Saudi Arabia’s economy is expected to shrink this year for the first time in eight years, hit by sagging oil output and austerity policies which are hurting private sector growth.
A Reuters poll of 15 economists analysts found yesterday they had lowered their median forecast for Saudi gross domestic product in 2017 to a fall of 0.5%.
In the previous poll, conducted in July, they had predicted expansion of 0.1%.
It would be the first annual contraction of the Saudi economy since the global financial crisis in 2009, according to International Monetary Fund data, and could raise concern about the kingdom’s economic reform programme.
A privatisation scheme and other reforms aim to reduce reliance on oil exports by igniting private sector growth.
But spending cuts and tax rises to cut the huge state budget deficit are weighing heavily on the private sector.
The analysts in the Reuters poll have become significantly more gloomy about Saudi growth than the IMF, which expects the economy to expand 0.1% this year.
But a senior IMF official conceded last week that its forecast might be difficult to achieve because of an unexpectedly weak non-oil sector.
Next year, the Saudi economy is expected to grow 1.3%, instead of the 1.9% projected in the previous poll, the analysts said.
They expect growth to rise further to 2.0% in 2019.
The Saudi slump is partly due to lower oil output; the kingdom has cut production this year under an international deal to prop up prices.
The deal runs through next March, but producers are discussing whether to extend it.
A deeper-than-expected slowdown in the non-oil private sector is also dragging on the economy, however.
New private investment has largely halted and the non-oil sector expanded just 0.6% from a year ago in the second quarter of 2017.
“Our GDP Tracker suggests that the downturn deepened further at the start of Q3,” said Jason Tuvey, Middle East economist at London-based Capital Economics, which now expects a contraction of 1.3% for the whole year.
He added, “The drag from the oil sector seems to have intensified, while the non-oil sector lost a bit of momentum.”
Publicly, Saudi policymakers insist the economy is healthy and that growth will pick up.
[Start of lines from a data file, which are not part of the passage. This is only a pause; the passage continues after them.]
-- ==== Sys2Proof/Tests/Slice0.lean ====
section
/-! SUPPORT. Tests. Every expected result is worked out in spec/95 (the vector is named) or by hand from the rule named, never
from the model. Then one witness per obligation with hypotheses. -/

namespace Sys2Proof.Tests
open Sys2Proof.Machine

/-! ### Helpers -/

/-- A runnable machine with PC at `p`, the given other registers, the instruction's bytes at `p`, and data elsewhere. -/
def at' (p : Nat) (bytes : List Byte) (g : Regs := Regs.zero) (data : List (Int × List Byte) := []) : State :=
  { State.reset with
    regs := { g with pc := BitVec.ofNat 24 p }
    mem := (data.foldl (fun m d => Memory.writeBytes m d.1 d.2) ([] : Memory)).writeBytes (p : Int) bytes
    runnable := true }

/-- The state after one step. -/
def next (s : State) : State :=
  match step s with
  | .next t => t
  | .fault _ => s
  | .refused _ => s

/-- Device F1 under address 0x11, open or not. -/
def withF1 (s : State) (isOpen : Bool) : State :=
  { s with
    mem := s.mem.writeByte 0x11 0xF1
    devices := if isOpen then [(0xF1, ⟨true, 0, []⟩)] else [] }

/-! ### Well-formedness: what the check refuses (R92), and what it does not (R91) -/

theorem test_clear_of_F_is_ill_formed : (Instr.clear 0#2 6#4 0#4).wellFormed = false := by decide
theorem test_compr_second_index_is_checked : (Instr.compr 0#2 0#4 7#4).wellFormed = false := by decide
theorem test_compr_first_index_is_checked : (Instr.compr 0#2 10#4 0#4).wellFormed = false := by decide
theorem test_tixr_of_15_is_ill_formed : (Instr.tixr 0#2 15#4 0#4).wellFormed = false := by decide
theorem test_clear_second_index_is_free : (Instr.clear 0#2 0#4 15#4).wellFormed = true := by decide

/-! ### Decoding: words written out from R81 to R86 and R88 (E1 to E9 of 95 section 2.2, and one per constructor) -/

theorem test_decode_lda : decodeBytes [0x03#8, 0x20#8, 0x10#8] =
    .ok (.lda ⟨true, true, false, false, true, .disp 0x010#12⟩) := by decide
theorem test_decode_lda_extended : decodeBytes [0x01#8, 0x11#8, 0x23#8, 0x45#8] =
    .ok (.lda ⟨false, true, false, false, false, .addr 0x12345#20⟩) := by decide
theorem test_decode_sta : decodeBytes [0x0F#8, 0x10#8, 0x20#8, 0x00#8] =
    .ok (.sta ⟨true, true, false, false, false, .addr 0x02000#20⟩) := by decide
theorem test_decode_stx : decodeBytes [0x13#8, 0x10#8, 0x00#8, 0x40#8] =
    .ok (.stx ⟨true, true, false, false, false, .addr 0x00040#20⟩) := by decide
theorem test_decode_stl : decodeBytes [0x17#8, 0x20#8, 0x0B#8] =
    .ok (.stl ⟨true, true, false, false, true, .disp 0x00B#12⟩) := by decide
theorem test_decode_comp : decodeBytes [0x29#8, 0x00#8, 0x05#8] =
    .ok (.comp ⟨false, true, false, false, false, .disp 0x005#12⟩) := by decide
theorem test_decode_jeq : decodeBytes [0x33#8, 0x2F#8, 0xFA#8] =
    .ok (.jeq ⟨true, true, false, false, true, .disp 0xFFA#12⟩) := by decide
theorem test_decode_jlt : decodeBytes [0x3B#8, 0x2F#8, 0xF5#8] =
    .ok (.jlt ⟨true, true, false, false, true, .disp 0xFF5#12⟩) := by decide
theorem test_decode_j : decodeBytes [0x3E#8, 0x20#8, 0x00#8] =
    .ok (.j ⟨true, false, false, false, true, .disp 0x000#12⟩) := by decide
theorem test_decode_jsub : decodeBytes [0x4B#8, 0x10#8, 0x00#8, 0x11#8] =
    .ok (.jsub ⟨true, true, false, false, false, .addr 0x00011#20⟩) := by decide
theorem test_decode_rsub : decodeBytes [0x4F#8, 0x00#8, 0x00#8] =
    .ok (.rsub ⟨true, true, false, false, false, .disp 0x000#12⟩) := by decide
theorem test_decode_ldch : decodeBytes [0x53#8, 0xC0#8, 0x00#8] =
    .ok (.ldch ⟨true, true, true, true, false, .disp 0x000#12⟩) := by decide
theorem test_decode_stch : decodeBytes [0x57#8, 0xA0#8, 0x08#8] =
    .ok (.stch ⟨true, true, true, false, true, .disp 0x008#12⟩) := by decide
theorem test_decode_ldb : decodeBytes [0x69#8, 0x04#8, 0x00#8] =
    .ok (.ldb ⟨false, true, false, false, false, .disp 0x400#12⟩) := by decide
theorem test_decode_ldt : decodeBytes [0x77#8, 0x10#8, 0x10#8, 0x00#8] =
    .ok (.ldt ⟨true, true, false, false, false, .addr 0x01000#20⟩) := by decide
theorem test_decode_compr : decodeBytes [0xA0#8, 0x04#8] = .ok (.compr 0#2 0#4 4#4) := by decide
theorem test_decode_clear : decodeBytes [0xB7#8, 0x30#8] = .ok (.clear 3#2 3#4 0#4) := by decide
theorem test_decode_tixr : decodeBytes [0xB8#8, 0x50#8] = .ok (.tixr 0#2 5#4 0#4) := by decide
theorem test_decode_rd : decodeBytes [0xDB#8, 0x20#8, 0x06#8] =
    .ok (.rd ⟨true, true, false, false, true, .disp 0x006#12⟩) := by decide
theorem test_decode_wd : decodeBytes [0xDF#8, 0x20#8, 0x03#8] =
    .ok (.wd ⟨true, true, false, false, true, .disp 0x003#12⟩) := by decide
theorem test_decode_td : decodeBytes [0xE3#8, 0x20#8, 0x0C#8] =
    .ok (.td ⟨true, true, false, false, true, .disp 0x00C#12⟩) := by decide
theorem test_decode_unassigned : decodeBytes [0x18#8, 0x00#8, 0x00#8] = .error (.unknownOpcode 0x18#8) := by decide
theorem test_encode_jeq : encode (.jeq ⟨true, true, false, false, true, .disp 0xFFA#12⟩) = [0x33#8, 0x2F#8, 0xFA#8] := by
  decide
theorem test_no_two_rows_overlap : optab.Pairwise (fun r q => r.1 ≠ q.1 ∧ r.2 ≠ q.2) := by decide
But Tuvey said they would be concerned that a slight easing of austerity in the second quarter – a reversal of cuts to civil servants’ benefits – had not boosted the non-oil sector.
That may force authorities to ease austerity further, possibly by holding off on domestic fuel and electricity price hikes originally planned for this year.
Officials are considering whether to go ahead with the hikes.
The Reuters poll also predicted Saudi Arabia’s government would run a fiscal deficit of 8.1% of GDP this year – a big improvement from 12.3% last year, according to Saudi data, but still much too large to sustain in the long term.
The deficit will shrink only slowly to 7.5% next year and 7.3% in 2019, the poll forecast, suggesting Riyadh is unlikely to hit its publicly stated goal of eliminating the deficit by 2020.